Option 2: On Your Laptop (Ollama or LM Studio)
Ollama (Fastest)
# E4B — recommended for most laptops (16GB RAM)
ollama pull gemma4:e4b
ollama run gemma4:e4b
# 26B MoE — needs 16GB+ VRAM
ollama pull gemma4:26b-a4b
ollama run gemma4:26b-a4b
Requires Ollama 0.20 or newer.
LM Studio
Search “gemma4” in the model browser. E4B and 26B A4B are available as pre-quantized GGUF files. One-click download and run.
Apple Silicon (MLX)
If you’re on a Mac and want lower memory usage at the cost of some throughput:
pip install mlx-lm
mlx_lm.generate --model unsloth/gemma-4-e4b-it-mlx --prompt "Hello"
Unsloth’s MLX builds use ~40% less memory than Ollama — worth it on memory-constrained MacBooks.

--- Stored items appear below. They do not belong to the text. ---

/-- Rule R151. -/
def Obligations.AuipcAddsTheUpperImmediateToItsAddress : Prop :=
  (∀ rd imm, Computes (.auipc rd imm) rd (fun s => s.pc + (imm ++ 0#12)) (fun s => s.pc + 4#32)) ∧
  Encodes 0x00000017#32 0x0000007F#32 (fun w => .auipc (w.extractLsb' 7 5) (w.extractLsb' 12 20))

/-- Rule R160: the link, the target, and that a bad target is reported by the next step's fetch. -/
def Obligations.JalLinksAndJumps : Prop :=
  (∀ rd off, Computes (.jal rd off) rd (fun s => s.pc + 4#32) (fun s => s.pc + off.signExtend 32)) ∧
  (∀ rd off s t, exec (.jal rd off) s = .next t → ¬ Admits s.cfg (s.pc + off.signExtend 32) 4 →
    step t = .fault (.memoryFault .fetch (s.pc + off.signExtend 32) .w32)) ∧
  Encodes 0x0000006F#32 0x0000007F#32 (fun w => .jal (w.extractLsb' 7 5) (jumpOff w))

/-- JALR (R161; D7 for its funct3, D10 for the old x[rs1]): the target is computed from the old x[rs1] even when rd is
rs1, its bit 0 cleared; a bad target is reported by the next step's fetch. -/
def Obligations.JalrLinksAndJumpsFromTheOldRegister : Prop :=
  (∀ rd rs1 imm, Computes (.jalr rd rs1 imm) rd (fun s => s.pc + 4#32)
    (fun s => (s.readReg rs1 + imm.signExtend 32) &&& 0xFFFFFFFE#32)) ∧
  (∀ rd rs1 imm s t, exec (.jalr rd rs1 imm) s = .next t → ¬ Admits s.cfg t.pc 4 →
    step t = .fault (.memoryFault .fetch t.pc .w32)) ∧
  Encodes 0x00000067#32 0x0000007F#32
    (fun w => .jalr (w.extractLsb' 7 5) (w.extractLsb' 15 5) (w.extractLsb' 20 12))

/-! ## Branches -/

/-- Rules R162, R163. -/
def Obligations.BeqBneBranchOnEquality : Prop :=
  (∀ rs1 rs2 off, OnlyMoves (.beq rs1 rs2 off)
    (fun s => if s.readReg rs1 = s.readReg rs2 then s.pc + off.signExtend 32 else s.pc + 4#32)) ∧
  (∀ rs1 rs2 off, OnlyMoves (.bne rs1 rs2 off)
    (fun s => if s.readReg rs1 ≠ s.readReg rs2 then s.pc + off.signExtend 32 else s.pc + 4#32)) ∧
  Encodes 0x00000063#32 0x0000707F#32 (fun w => .beq (w.extractLsb' 15 5) (w.extractLsb' 20 5) (branchOff w)) ∧
  Encodes 0x00001063#32 0x0000707F#32 (fun w => .bne (w.extractLsb' 15 5) (w.extractLsb' 20 5) (branchOff w))

/-- Rules R164, R165. -/
def Obligations.BltBgeBranchOnSignedOrder : Prop :=
  (∀ rs1 rs2 off, OnlyMoves (.blt rs1 rs2 off)
    (fun s => if (s.readReg rs1).toInt < (s.readReg rs2).toInt then s.pc + off.signExtend 32 else s.pc + 4#32)) ∧
  (∀ rs1 rs2 off, OnlyMoves (.bge rs1 rs2 off)
    (fun s => if (s.readReg rs2).toInt ≤ (s.readReg rs1).toInt then s.pc + off.signExtend 32 else s.pc + 4#32)) ∧
  Encodes 0x00004063#32 0x0000707F#32 (fun w => .blt (w.extractLsb' 15 5) (w.extractLsb' 20 5) (branchOff w)) ∧
  Encodes 0x00005063#32 0x0000707F#32 (fun w => .bge (w.extractLsb' 15 5) (w.extractLsb' 20 5) (branchOff w))

/-- Rules R166, R167. -/
def Obligations.BltuBgeuBranchOnUnsignedOrder : Prop :=
  (∀ rs1 rs2 off, OnlyMoves (.bltu rs1 rs2 off)
    (fun s => if (s.readReg rs1).toNat < (s.readReg rs2).toNat then s.pc + off.signExtend 32 else s.pc + 4#32)) ∧
  (∀ rs1 rs2 off, OnlyMoves (.bgeu rs1 rs2 off)
    (fun s => if (s.readReg rs2).toNat ≤ (s.readReg rs1).toNat then s.pc + off.signExtend 32 else s.pc + 4#32)) ∧
  Encodes 0x00006063#32 0x0000707F#32 (fun w => .bltu (w.extractLsb' 15 5) (w.extractLsb' 20 5) (branchOff w)) ∧
  Encodes 0x00007063#32 0x0000707F#32 (fun w => .bgeu (w.extractLsb' 15 5) (w.extractLsb' 20 5) (branchOff w))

Option 3: For Developers (API + Production)
Google AI Studio
For quick prototyping with the full 31B model:
- Open Google AI Studio
- Select Gemma 4 31B
- Use the function-calling API for agentic workflows
Production Deployment
- Vertex AI — managed deployment with autoscaling and SLA guarantees
- Cloud Run — serverless containers, lower operational overhead
- GKE + vLLM — high-throughput serving for teams already on Kubernetes
- OpenRouter — API access at $0.13/M input, $0.40/M output tokens
What Makes Gemma 4 Architecturally Interesting
Mixture-of-Experts (26B A4B)
Gemma’s MoE implementation is unusual. Instead of replacing MLP blocks with sparse experts (like DeepSeek or Qwen), Gemma adds MoE blocks as separate layers alongside standard MLP blocks and sums their outputs. This trades some efficiency for architectural simplicity — and the results speak for themselves.

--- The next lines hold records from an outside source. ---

-- ==== Sys2Proof/Laws/Decode.lean ====
section
/-! SUPPORT. The fields of an encoded word, format by format, and what a masked comparison of the opcode table says
about the fields. The decoder's and the encoder's proofs cite these and unfold neither. -/

namespace Sys2Proof

/-! ## Fields of each format -/

@[simp] theorem opcode_encR (f7 : BitVec 7) (r2 r1 : Reg) (f3 : BitVec 3) (d : Reg) (op : BitVec 7) :
    Inst.opcode (encR f7 r2 r1 f3 d op) = op := by
  apply BitVec.eq_of_getLsbD_eq
  intro i hi
  simp only [Inst.opcode, encR, BitVec.getLsbD_extractLsb', BitVec.getLsbD_append]
  interval_cases i <;> simp

@[simp] theorem rd_encR (f7 : BitVec 7) (r2 r1 : Reg) (f3 : BitVec 3) (d : Reg) (op : BitVec 7) :
    Inst.rd (encR f7 r2 r1 f3 d op) = d := by
  apply BitVec.eq_of_getLsbD_eq
  intro i hi
  simp only [Inst.rd, encR, BitVec.getLsbD_extractLsb', BitVec.getLsbD_append]
  interval_cases i <;> simp

@[simp] theorem funct3_encR (f7 : BitVec 7) (r2 r1 : Reg) (f3 : BitVec 3) (d : Reg) (op : BitVec 7) :
    Inst.funct3 (encR f7 r2 r1 f3 d op) = f3 := by
  apply BitVec.eq_of_getLsbD_eq
  intro i hi
  simp only [Inst.funct3, encR, BitVec.getLsbD_extractLsb', BitVec.getLsbD_append]
  interval_cases i <;> simp

@[simp] theorem rs1_encR (f7 : BitVec 7) (r2 r1 : Reg) (f3 : BitVec 3) (d : Reg) (op : BitVec 7) :
    Inst.rs1 (encR f7 r2 r1 f3 d op) = r1 := by
  apply BitVec.eq_of_getLsbD_eq
  intro i hi
  simp only [Inst.rs1, encR, BitVec.getLsbD_extractLsb', BitVec.getLsbD_append]
  interval_cases i <;> simp

@[simp] theorem rs2_encR (f7 : BitVec 7) (r2 r1 : Reg) (f3 : BitVec 3) (d : Reg) (op : BitVec 7) :
    Inst.rs2 (encR f7 r2 r1 f3 d op) = r2 := by
  apply BitVec.eq_of_getLsbD_eq
  intro i hi
  simp only [Inst.rs2, encR, BitVec.getLsbD_extractLsb', BitVec.getLsbD_append]
  interval_cases i <;> simp

@[simp] theorem shamt_encR (f7 : BitVec 7) (r2 r1 : Reg) (f3 : BitVec 3) (d : Reg) (op : BitVec 7) :
    Inst.shamt (encR f7 r2 r1 f3 d op) = r2 := by
  apply BitVec.eq_of_getLsbD_eq
  intro i hi
  simp only [Inst.shamt, encR, BitVec.getLsbD_extractLsb', BitVec.getLsbD_append]
  interval_cases i <;> simp

@[simp] theorem funct7_encR (f7 : BitVec 7) (r2 r1 : Reg) (f3 : BitVec 3) (d : Reg) (op : BitVec 7) :
    Inst.funct7 (encR f7 r2 r1 f3 d op) = f7 := by
  apply BitVec.eq_of_getLsbD_eq
  intro i hi
  simp only [Inst.funct7, encR, BitVec.getLsbD_extractLsb', BitVec.getLsbD_append]
  interval_cases i <;> simp

@[simp] theorem opcode_encI (imm : BitVec 12) (r1 : Reg) (f3 : BitVec 3) (d : Reg) (op : BitVec 7) :
    Inst.opcode (encI imm r1 f3 d op) = op := by
  apply BitVec.eq_of_getLsbD_eq
  intro i hi
  simp only [Inst.opcode, encI, BitVec.getLsbD_extractLsb', BitVec.getLsbD_append]
  interval_cases i <;> simp

@[simp] theorem rd_encI (imm : BitVec 12) (r1 : Reg) (f3 : BitVec 3) (d : Reg) (op : BitVec 7) :
    Inst.rd (encI imm r1 f3 d op) = d := by
  apply BitVec.eq_of_getLsbD_eq
  intro i hi
  simp only [Inst.rd, encI, BitVec.getLsbD_extractLsb', BitVec.getLsbD_append]
  interval_cases i <;> simp

@[simp] theorem funct3_encI (imm : BitVec 12) (r1 : Reg) (f3 : BitVec 3) (d : Reg) (op : BitVec 7) :
    Inst.funct3 (encI imm r1 f3 d op) = f3 := by
  apply BitVec.eq_of_getLsbD_eq
  intro i hi
  simp only [Inst.funct3, encI, BitVec.getLsbD_extractLsb', BitVec.getLsbD_append]
  interval_cases i <;> simp

@[simp] theorem rs1_encI (imm : BitVec 12) (r1 : Reg) (f3 : BitVec 3) (d : Reg) (op : BitVec 7) :
    Inst.rs1 (encI imm r1 f3 d op) = r1 := by
  apply BitVec.eq_of_getLsbD_eq
  intro i hi
  simp only [Inst.rs1, encI, BitVec.getLsbD_extractLsb', BitVec.getLsbD_append]
  interval_cases i <;> simp

@[simp] theorem uimm_encI (imm : BitVec 12) (r1 : Reg) (f3 : BitVec 3) (d : Reg) (op : BitVec 7) :
    Inst.uimm (encI imm r1 f3 d op) = r1 := by
  apply BitVec.eq_of_getLsbD_eq
  intro i hi
  simp only [Inst.uimm, encI, BitVec.getLsbD_extractLsb', BitVec.getLsbD_append]
  interval_cases i <;> simp

@[simp] theorem imm12I_encI (imm : BitVec 12) (r1 : Reg) (f3 : BitVec 3) (d : Reg) (op : BitVec 7) :
    Inst.imm12I (encI imm r1 f3 d op) = imm := by
  apply BitVec.eq_of_getLsbD_eq
  intro i hi
  simp only [Inst.imm12I, encI, BitVec.getLsbD_extractLsb', BitVec.getLsbD_append]
  interval_cases i <;> simp

@[simp] theorem csr_encI (imm : BitVec 12) (r1 : Reg) (f3 : BitVec 3) (d : Reg) (op : BitVec 7) :
    Inst.csr (encI imm r1 f3 d op) = imm := by
  apply BitVec.eq_of_getLsbD_eq
  intro i hi
  simp only [Inst.csr, encI, BitVec.getLsbD_extractLsb', BitVec.getLsbD_append]
  interval_cases i <;> simp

Per-Layer Embeddings (E2B and E4B)
The edge models use PLE instead of MoE. Standard transformers give each token a single embedding vector at input. PLE adds a parallel lower-dimensional conditioning pathway — each decoder layer gets token-specific information only when relevant, rather than frontloading everything into one embedding. This is what enables E2B to be genuinely useful at 2.3B parameters.
Multimodal Across the Board
All four models support image and video input. The edge models (E2B, E4B) additionally support native audio input via a USM-style conformer encoder — speech-to-text and speech-to-translated-text on-device.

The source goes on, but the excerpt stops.